Transparency and disclosure are priorities in side-stepping these challenges. While a certain level of AI use is becoming normalized, as Yamin notes, it’s crucial to disclose its presence and ensure that individuals are not simply replicating AI-generated content. “A lot of [academic] organizations understand that a certain level of generative AI is acceptable and is almost to be expected at this point,” Yamin said. “But it’s crucial that first of all, when it’s there, you have to say that it’s there,” Yamin emphasized.

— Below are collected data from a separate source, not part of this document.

/-- The lowest lane may perform next. -/
theorem firstLanes_head {place : LaneAcc → Nat} {a : LaneAcc} {ls : List LaneAcc} (h : Ordered (a :: ls)) :
    ∃ r, firstLanes place (a :: ls) = a :: r := by
  have above : ∀ b ∈ ls, a.lane < b.lane := fun b hb => (List.pairwise_cons.1 h).1 _ (List.mem_map_of_mem hb)
  unfold firstLanes
  rw [List.filter_cons, if_pos]
  · exact ⟨_, rfl⟩
  · rw [Bool.not_eq_true', List.any_eq_false]
    intro b hb
    rcases List.mem_cons.1 hb with rfl | hb
    · simp
    · have := above b hb
      simp; omega

/-- The lanes of an atomic on checked pages, outside journalling: each takes its step in turn. -/
theorem checkedLanes_gives {w : View} {acc : Access} {op : AtomOp} {d : Group} {tm : Team} {l : Launch} (off : l.journal = 0)
    (sp : acc.space = 0) (writes : acc.kind.onlyReads = false) (ls : List LaneAcc) : ∀ {t : State}, (t.group? w.g).isSome →
    t.team? w.eid = some tm → t.launch? tm.launch = some l → InPhase w tm t → Ordered ls → CheckedAtomFollows w acc op d ls t →
    Gives (z := z) (atomWord w.g w.gr.nextId acc op ls) t ([], (checkedAtomLanes w acc op d ls t).2, none)
      (checkedAtomLanes w acc op d ls t).1 := by
  unfold atomWord
  induction ls generalizing d with
  | nil => exact fun _ _ _ _ _ _ => Gives.pure _ _
  | cons a ls ih =>
    intro t there ht hl phase ordered follow
    obtain ⟨gr, hg⟩ := Option.isSome_iff_exists.1 there
    have hg1 : (metaStepped w false a t).group? w.g = some gr := (metaStepped_group w false a t w.g).trans hg
    have record : ((metaStepped w false a t).group? w.g).getD d = gr := by rw [hg1]; rfl
    unfold CheckedAtomFollows at follow
    dsimp only at follow
    rw [record] at follow
    obtain ⟨room, clean, rest⟩ := follow
    have step : Gives (z := z) (metaStep tm acc a) t () (metaStepped w false a t) := by
      have k := metaStep_gives (z := z) (acc := acc) (a := a) phase
      rwa [writes] at k
    have lane := atomLane_stepped (z := z) (op := op) (others := (a :: ls).filter fun b => b.lane != a.lane) ht hl off sp step hg1 room clean
    have kept : Stands w.g t (atomPerformed w.g w.gr.nextId acc op gr a (metaStepped w false a t)) :=
      (Stands.stepped w false w.g a t).trans (Stands.atom w.g _ acc op gr a _)
    have next := ih (kept.group there) (by unfold State.team?; rw [kept.teams]; exact ht)
      (by unfold State.launch?; rw [kept.launches]; exact hl) (phase.stands kept) ordered.tail rest
    have unrolled : checkedAtomLanes w acc op d (a :: ls) t =
        ((checkedAtomLanes w acc op gr ls (atomPerformed w.g w.gr.nextId acc op gr a (metaStepped w false a t))).1,
          laneRead acc.size a (readAt (groupWho w.g gr w.gr.nextId) a.pa acc.size (metaStepped w false a t)) ::
            (checkedAtomLanes w acc op gr ls (atomPerformed w.g w.gr.nextId acc op gr a (metaStepped w false a t))).2) := by
      show ((checkedAtomLanes w acc op (((metaStepped w false a t).group? w.g).getD d) ls _).1, _ :: _) = _
      rw [record]
    rw [unrolled]
    obtain ⟨r, first⟩ := firstLanes_head (place := (·.pa)) ordered
    unfold atomSteps
    refine Gives.neg (by simp) (Gives.bind
      (a := .ok (laneRead acc.size a (readAt (groupWho w.g gr w.gr.nextId) a.pa acc.size (metaStepped w false a t))))
      (u := atomPerformed w.g w.gr.nextId acc op gr a (metaStepped w false a t)) ?_ ?_)
    · rw [first]
      unfold tryLanes
      exact lane.attempt.bind (Gives.pure _ _)
    · dsimp only
      rw [show (laneRead acc.size a (readAt (groupWho w.g gr w.gr.nextId) a.pa acc.size (metaStepped w false a t))).lane = a.lane from rfl,
        rest_lanes ordered]
      exact next.bind (Gives.pure _ _)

Consider how university math classes eventually allowed and normalized the use of graphing calculators in the early 1990s. Students could cut down on arithmetic while still learning the underlying mathematical concepts. Similarly, generative AI can be a powerful tool for enhancing learning and streamlining certain tasks in education. GenAI can serve as a tutor in some respects. But its presence should not overshadow the importance of struggling with the thorny problems of learning. Just as students still need to grasp core mathematical principles even with a calculator, learners must actively engage with the material and develop their own critical thinking skills, even when incorporating AI help along the way. Yamin stresses the importance of this active engagement and creativity. When working with AI tools, it is important to transform AI-generated content into a product of your own intellect. “Make sure that you’re really making it your own,” Yamin concluded.
Michael Zeldich says
These problems will persist as long as “AI assistants” remain the product of programmable systems incapable of understanding the meaning of what is happening.
It is interesting that science is still unable to explain why living organisms do not need to be trained on large data sets.